Duty of disclosure of the Annual General Meeting
The Board of Directors and the Chief Executive Officer shall, if any shareholder so requests and the Board of Directors believes that it can be done without material injury to the Company, disclose conditions that may affect the assessment of an item on the agenda. Anyone wishing to submit questions in advance can do so to KappAhl AB, Annual General Meeting, PO Box 303, SE 431 24 Mölndal, Sweden.
Number of shares and votes in KappAhl AB (publ)

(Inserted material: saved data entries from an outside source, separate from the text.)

/-- The instruction major 0x01 selects (R102–R114), its other bits not yet checked. -/
def select01 (w : IWord) : Option Instr :=
  match (fld w 0 8).toNat with
  | 0x00 => some (.add (fld w 20 6) (fld w 14 6) (fld w 8 6))
  | 0x01 => some (.sub (fld w 20 6) (fld w 14 6) (fld w 8 6))
  | 0x02 => some (.mul (fld w 20 6) (fld w 14 6) (fld w 8 6))
  | 0x03 => some (.mulh (fld w 20 6) (fld w 14 6) (fld w 8 6))
  | 0x04 => some (.mulhu (fld w 20 6) (fld w 14 6) (fld w 8 6))
  | 0x05 => some (.div (fld w 20 6) (fld w 14 6) (fld w 8 6))
  | 0x06 => some (.divu (fld w 20 6) (fld w 14 6) (fld w 8 6))
  | 0x07 => some (.rem (fld w 20 6) (fld w 14 6) (fld w 8 6))
  | 0x08 => some (.remu (fld w 20 6) (fld w 14 6) (fld w 8 6))
  | 0x10 => some (.and (fld w 20 6) (fld w 14 6) (fld w 8 6))
  | 0x11 => some (.or (fld w 20 6) (fld w 14 6) (fld w 8 6))
  | 0x12 => some (.xor (fld w 20 6) (fld w 14 6) (fld w 8 6))
  | 0x13 => some (.andn (fld w 20 6) (fld w 14 6) (fld w 8 6))
  | 0x18 => some (.sll (fld w 20 6) (fld w 14 6) (fld w 8 6))
  | 0x19 => some (.srl (fld w 20 6) (fld w 14 6) (fld w 8 6))
  | 0x1A => some (.sra (fld w 20 6) (fld w 14 6) (fld w 8 6))
  | 0x1B => some (.rol (fld w 20 6) (fld w 14 6) (fld w 8 6))
  | 0x1C => some (.ror (fld w 20 6) (fld w 14 6) (fld w 8 6))
  | 0x20 => some (.min (fld w 20 6) (fld w 14 6) (fld w 8 6))
  | 0x21 => some (.max (fld w 20 6) (fld w 14 6) (fld w 8 6))
  | 0x22 => some (.minu (fld w 20 6) (fld w 14 6) (fld w 8 6))
  | 0x23 => some (.maxu (fld w 20 6) (fld w 14 6) (fld w 8 6))
  | 0x24 => some (.slt (fld w 20 6) (fld w 14 6) (fld w 8 6))
  | 0x25 => some (.sltu (fld w 20 6) (fld w 14 6) (fld w 8 6))
  | 0x28 => some (.clz (fld w 20 6) (fld w 14 6))
  | 0x29 => some (.ctz (fld w 20 6) (fld w 14 6))
  | 0x2A => some (.popc (fld w 20 6) (fld w 14 6))
  | 0x2C | 0x2D | 0x2E | 0x2F => some (.lea (fld w 20 6) (fld w 14 6) (fld w 8 6) (fld w 0 2))
  | 0x30 | 0x31 | 0x32 => some (.sext (fld w 20 6) (fld w 14 6) (fld w 0 2))
  | 0x34 | 0x35 | 0x36 => some (.zext (fld w 20 6) (fld w 14 6) (fld w 0 2))
  | 0x38 | 0x39 | 0x3A | 0x3B | 0x3C | 0x3D | 0x3E | 0x3F => some (.sel (fld w 20 6) (fld w 14 6) (fld w 8 6) (fld w 0 3))
  | n =>
    match n / 64 with
    | 1 => some (.bfx (fld w 20 6) (fld w 14 6) (fld w 8 6) (fld w 0 6))
    | 2 => some (.bfxu (fld w 20 6) (fld w 14 6) (fld w 8 6) (fld w 0 6))
    | 3 => some (.bfi (fld w 20 6) (fld w 14 6) (fld w 8 6) (fld w 0 6))
    | _ => none

/-- The instruction major 0x02 selects (R102–R114), its other bits not yet checked. -/
def select02 (w : IWord) : Option Instr :=
  some (.addi (fld w 20 6) (fld w 14 6) (fld w 0 14))

/-- The instruction major 0x03 selects (R102–R114), its other bits not yet checked. -/
def select03 (w : IWord) : Option Instr :=
  some (.andi (fld w 20 6) (fld w 14 6) (fld w 0 14))

/-- The instruction major 0x04 selects (R102–R114), its other bits not yet checked. -/
def select04 (w : IWord) : Option Instr :=
  some (.ori (fld w 20 6) (fld w 14 6) (fld w 0 14))

/-- The instruction major 0x05 selects (R102–R114), its other bits not yet checked. -/
def select05 (w : IWord) : Option Instr :=
  some (.xori (fld w 20 6) (fld w 14 6) (fld w 0 14))

/-- The instruction major 0x06 selects (R102–R114), its other bits not yet checked. -/
def select06 (w : IWord) : Option Instr :=
  match (fld w 12 2).toNat with
  | 0 => some (.slli (fld w 20 6) (fld w 14 6) (fld w 0 6))
  | 1 => some (.srli (fld w 20 6) (fld w 14 6) (fld w 0 6))
  | 2 => some (.srai (fld w 20 6) (fld w 14 6) (fld w 0 6))
  | 3 => some (.roli (fld w 20 6) (fld w 14 6) (fld w 0 6))
  | _ => none

/-- The instruction major 0x07 selects (R102–R114), its other bits not yet checked. -/
def select07 (w : IWord) : Option Instr :=
  match (fld w 13 1).toNat with
  | 0 => some (.slti (fld w 20 6) (fld w 14 6) (fld w 0 13))
  | 1 => some (.sltiu (fld w 20 6) (fld w 14 6) (fld w 0 13))
  | _ => none

/-- The instruction major 0x08 selects (R102–R114), its other bits not yet checked. -/
def select08 (w : IWord) : Option Instr :=
  some (.movi (fld w 20 6) (fld w 0 20))

/-- The instruction major 0x09 selects (R102–R114), its other bits not yet checked. -/
def select09 (w : IWord) : Option Instr :=
  some (.addhi (fld w 20 6) (fld w 0 20))

/-- The instruction major 0x0A selects (R102–R114), its other bits not yet checked. -/
def select0A (w : IWord) : Option Instr :=
  some (.addtop (fld w 20 6) (fld w 0 20))

/-- The instruction major 0x0B selects (R102–R114), its other bits not yet checked. -/
def select0B (w : IWord) : Option Instr :=
  some (.pcadd (fld w 20 6) (fld w 0 20))

/-- The instruction major 0x0C selects (R102–R114), its other bits not yet checked. -/
def select0C (w : IWord) : Option Instr :=
  match (fld w 0 3).toNat with
  | 0 | 1 | 2 | 3 | 4 | 5 => some (.cmp (fld w 20 3) (fld w 14 6) (fld w 8 6) (fld w 0 3))
  | _ => none

/-- The instruction major 0x0D selects (R102–R114), its other bits not yet checked. -/
def select0D (w : IWord) : Option Instr :=
  match (fld w 23 3).toNat with
  | 0 | 1 | 2 | 3 | 4 | 5 => some (.cmpi (fld w 23 3) (fld w 20 3) (fld w 14 6) (fld w 0 14))
  | _ => none

/-- The instruction major 0x0E selects (R102–R114), its other bits not yet checked. -/
def select0E (w : IWord) : Option Instr :=
  match (fld w 0 8).toNat with
  | 0x00 => some (.pand (fld w 20 3) (fld w 14 3) (fld w 8 3))
  | 0x01 => some (.por (fld w 20 3) (fld w 14 3) (fld w 8 3))
  | 0x02 => some (.pxor (fld w 20 3) (fld w 14 3) (fld w 8 3))
  | 0x03 => some (.pandn (fld w 20 3) (fld w 14 3) (fld w 8 3))
  | 0x04 => some (.pnot (fld w 20 3) (fld w 14 3))
  | 0x05 => some (.pmov (fld w 20 3) (fld w 14 3))
  | _ => none

/-- The instruction major 0x10 selects (R102–R114), its other bits not yet checked. -/
def select10 (w : IWord) : Option Instr :=
  some (.brc (fld w 23 3) (fld w 22 1) (fld w 0 22))

/-- The instruction major 0x11 selects (R102–R114), its other bits not yet checked. -/
def select11 (w : IWord) : Option Instr :=
  match (fld w 19 1).toNat with
  | 0 => some (.bz (fld w 20 6) (fld w 0 19))
  | 1 => some (.bnz (fld w 20 6) (fld w 0 19))
  | _ => none

/-- The instruction major 0x12 selects (R102–R114), its other bits not yet checked. -/
def select12 (w : IWord) : Option Instr :=
  some (.j (fld w 0 26))

/-- The instruction major 0x13 selects (R102–R114), its other bits not yet checked. -/
def select13 (w : IWord) : Option Instr :=
  some (.jal (fld w 0 26))

/-- The instruction major 0x14 selects (R102–R114), its other bits not yet checked. -/
def select14 (w : IWord) : Option Instr :=
  some (.jalr (fld w 20 6) (fld w 14 6) (fld w 0 14))

/-- The instruction major 0x16 selects (R102–R114), its other bits not yet checked. -/
def select16 (w : IWord) : Option Instr :=
  match (fld w 24 2).toNat with
  | 0 => some (.loop (fld w 20 1) (fld w 14 6) (fld w 0 14))
  | 1 => some (.loopi (fld w 20 1) (fld w 6 8) (fld w 0 6))
  | 2 => some (.lbrk (fld w 20 1))
  | _ => none

/-- The instruction major 0x17 selects (R102–R114), its other bits not yet checked. -/
def select17 (w : IWord) : Option Instr :=
  match (fld w 0 8).toNat with
  | 0x00 => some .ecall
  | 0x01 => some .ebreak
  | 0x02 => some .tret
  | 0x03 => some .halt
  | _ => none

/-- The instruction major 0x18 selects (R102–R114), its other bits not yet checked. -/
def select18 (w : IWord) : Option Instr :=
  match (fld w 12 2).toNat with
  | 0 => some (.csrr (fld w 20 6) (fld w 0 12))
  | 1 => some (.csrw (fld w 14 6) (fld w 0 12))
  | 2 => some (.csrs (fld w 14 6) (fld w 0 12))
  | 3 => some (.csrc (fld w 14 6) (fld w 0 12))
  | _ => none

/-- The instruction major 0x19 selects (R102–R114), its other bits not yet checked. -/
def select19 (w : IWord) : Option Instr :=
  match (fld w 0 8).toNat with
  | 0x00 => some (.spawn (fld w 20 6) (fld w 14 6) (fld w 8 6))
  | 0x01 => some (.spawnr (fld w 20 6) (fld w 14 6) (fld w 8 6))
  | 0x02 => some .done
  | 0x03 => some (.yield (fld w 14 6))
  | 0x04 => some (.signal (fld w 14 6))
  | 0x05 => some (.arm (fld w 14 6) (fld w 8 6))
  | 0x08 => some (.cancelLaunch (fld w 14 6))
  | 0x09 => some (.cancelGraph (fld w 14 6))
  | 0x0A => some (.cancelPhase (fld w 14 6))
  | 0x0B => some (.cancelJob (fld w 14 6))
  | _ => none

/-- The instruction major 0x1A selects (R102–R114), its other bits not yet checked. -/
def select1A (w : IWord) : Option Instr :=
  match (fld w 0 3).toNat with
  | 0 | 1 | 2 | 3 => some (.ld (fld w 20 6) (fld w 14 6) (fld w 3 11) (fld w 0 3))
  | _ => none

/-- The instruction major 0x1B selects (R102–R114), its other bits not yet checked. -/
def select1B (w : IWord) : Option Instr :=
  match (fld w 0 3).toNat with
  | 0 | 1 | 2 => some (.lds (fld w 20 6) (fld w 14 6) (fld w 3 11) (fld w 0 3))
  | _ => none

/-- The instruction major 0x1C selects (R102–R114), its other bits not yet checked. -/
def select1C (w : IWord) : Option Instr :=
  match (fld w 0 3).toNat with
  | 0 | 1 | 2 | 3 => some (.st (fld w 20 6) (fld w 14 6) (fld w 3 11) (fld w 0 3))
  | _ => none

/-- The instruction major 0x1D selects (R102–R114), its other bits not yet checked. -/
def select1D (w : IWord) : Option Instr :=
  match (fld w 0 8).toNat with
  | 0x00 => some (.stnBit (fld w 20 6) (fld w 14 6) (fld w 8 6))
  | 0x01 => some (.stnNib (fld w 20 6) (fld w 14 6) (fld w 8 6))
  | _ => none

/-- The instruction major 0x1E selects (R102–R114), its other bits not yet checked. -/
def select1E (w : IWord) : Option Instr :=
  match (fld w 0 3).toNat with
  | 0 => some (.ldp (fld w 20 6) (fld w 14 6) (fld w 3 11))
  | 1 => some (.stp (fld w 20 6) (fld w 14 6) (fld w 3 11))
  | _ => none

/-- The instruction major 0x1F selects (R102–R114), its other bits not yet checked. -/
def select1F (w : IWord) : Option Instr :=
  match (fld w 0 3).toNat with
  | 0 => some (.amoswap (fld w 20 6) (fld w 14 6) (fld w 8 6) (fld w 3 1))
  | 1 => some (.amocas (fld w 20 6) (fld w 14 6) (fld w 8 6) (fld w 3 1))
  | 2 => some (.amoadd (fld w 20 6) (fld w 14 6) (fld w 8 6) (fld w 3 1))
  | _ => none

/-- The instruction major 0x20 selects (R102–R114), its other bits not yet checked. -/
def select20 (w : IWord) : Option Instr :=
  some (.join (fld w 14 6) (fld w 8 6) (fld w 5 3) (fld w 3 2) (fld w 0 3))

/-- The instruction major 0x21 selects (R102–R114), its other bits not yet checked. -/
def select21 (w : IWord) : Option Instr :=
  match (fld w 7 1).toNat with
  | 0 => some (.tread (fld w 20 6) (fld w 14 6) (fld w 8 6) (fld w 5 2) (fld w 3 2) (fld w 0 3))
  | 1 => some (.twait (fld w 20 6) (fld w 14 6) (fld w 8 6) (fld w 5 2) (fld w 3 2) (fld w 0 3))
  | _ => none

/-- The instruction major 0x22 selects (R102–R114), its other bits not yet checked. -/
def select22 (w : IWord) : Option Instr :=
  match (fld w 0 3).toNat with
  | 0 | 1 | 2 | 3 => some (.xread (fld w 20 6) (fld w 14 6) (fld w 3 11) (fld w 0 3))
  | _ => none

/-- The instruction major 0x23 selects (R102–R114), its other bits not yet checked. -/
def select23 (w : IWord) : Option Instr :=
  match (fld w 6 2).toNat with
  | 0 => some (.ltype (fld w 14 6) (fld w 4 2) (fld w 0 4))
  | 1 => some (.freeze (fld w 14 6) (fld w 8 6) (fld w 0 3))
  | 2 => some (.lreset (fld w 14 6))
  | 3 => some (.lquery (fld w 20 6) (fld w 14 6))
  | _ => none

/-- The instruction major 0x24 selects (R102–R114), its other bits not yet checked. -/
def select24 (w : IWord) : Option Instr :=
  match (fld w 6 2).toNat with
  | 0 => some (.fence (fld w 20 6) (fld w 0 3))
  | 1 => match (fld w 0 1).toNat with
    | 0 => some (.prefxL2 (fld w 14 6))
    | _ => some (.prefxL1 (fld w 14 6))
  | _ => none

/-- The instruction major 0x25 selects (R102–R114), its other bits not yet checked. -/
def select25 (w : IWord) : Option Instr :=
  some (.waitc (fld w 12 4) (fld w 8 4) (fld w 4 4) (fld w 0 4))

/-- The instruction major 0x26 selects (R102–R114), its other bits not yet checked. -/
def select26 (w : IWord) : Option Instr :=
  match (fld w 4 4).toNat with
  | 0 => some (.lclaim (fld w 20 6) (fld w 8 3))
  | 1 => some .lfree
  | 2 => some .vsync
  | 3 => some (.vbcast (fld w 20 5) (fld w 14 6) (fld w 0 2))
  | 4 => some (.vext (fld w 20 6) (fld w 14 5) (fld w 8 6) (fld w 2 2) (fld w 0 2))
  | 5 => some (.vins (fld w 20 5) (fld w 14 6) (fld w 8 6) (fld w 2 2) (fld w 0 2))
  | _ => none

The total number of registered shares and votes in the Company amounts this day to 75,040,000. The Company holds no own shares.
Mölndal, November 2013
KappAhl AB (publ)
The Board of Directors
For further information, please contact:
Johan Åberg, President and CEO. Tel. +46 (0)706-09 99 73, johan.aberg@kappahl.com
Charlotte Högberg, Head Public Relations. Tel. +46 (0)704-71 56 31, charlotte.hogberg@kappahl.com
KappAhl is one of the leading fashion chains in the Nordic region with approximately 400 stores in Sweden, Norway, Finland, Poland and Shop Online. The company offers its own line of attractive and affordable fashion for women, men and children. Its core target market is women in mid-life. The company generates a turnover of SEK 4.8 billion and has about 4,500 employees. In 1999, KappAhl was the first fashion chain in the world to gain accredited certification for its environmental management system. The company's shares are listed on the NASDAQ OMX Stockholm exchange. For more information, please visit www.kappahl.com
KappAhl AB (publ) discloses the information provided here pursuant to the Securities Market Act and/or the Financial Instruments Trading Act. The information was submitted for publication on 5 November, 2013 at 4.00 pm.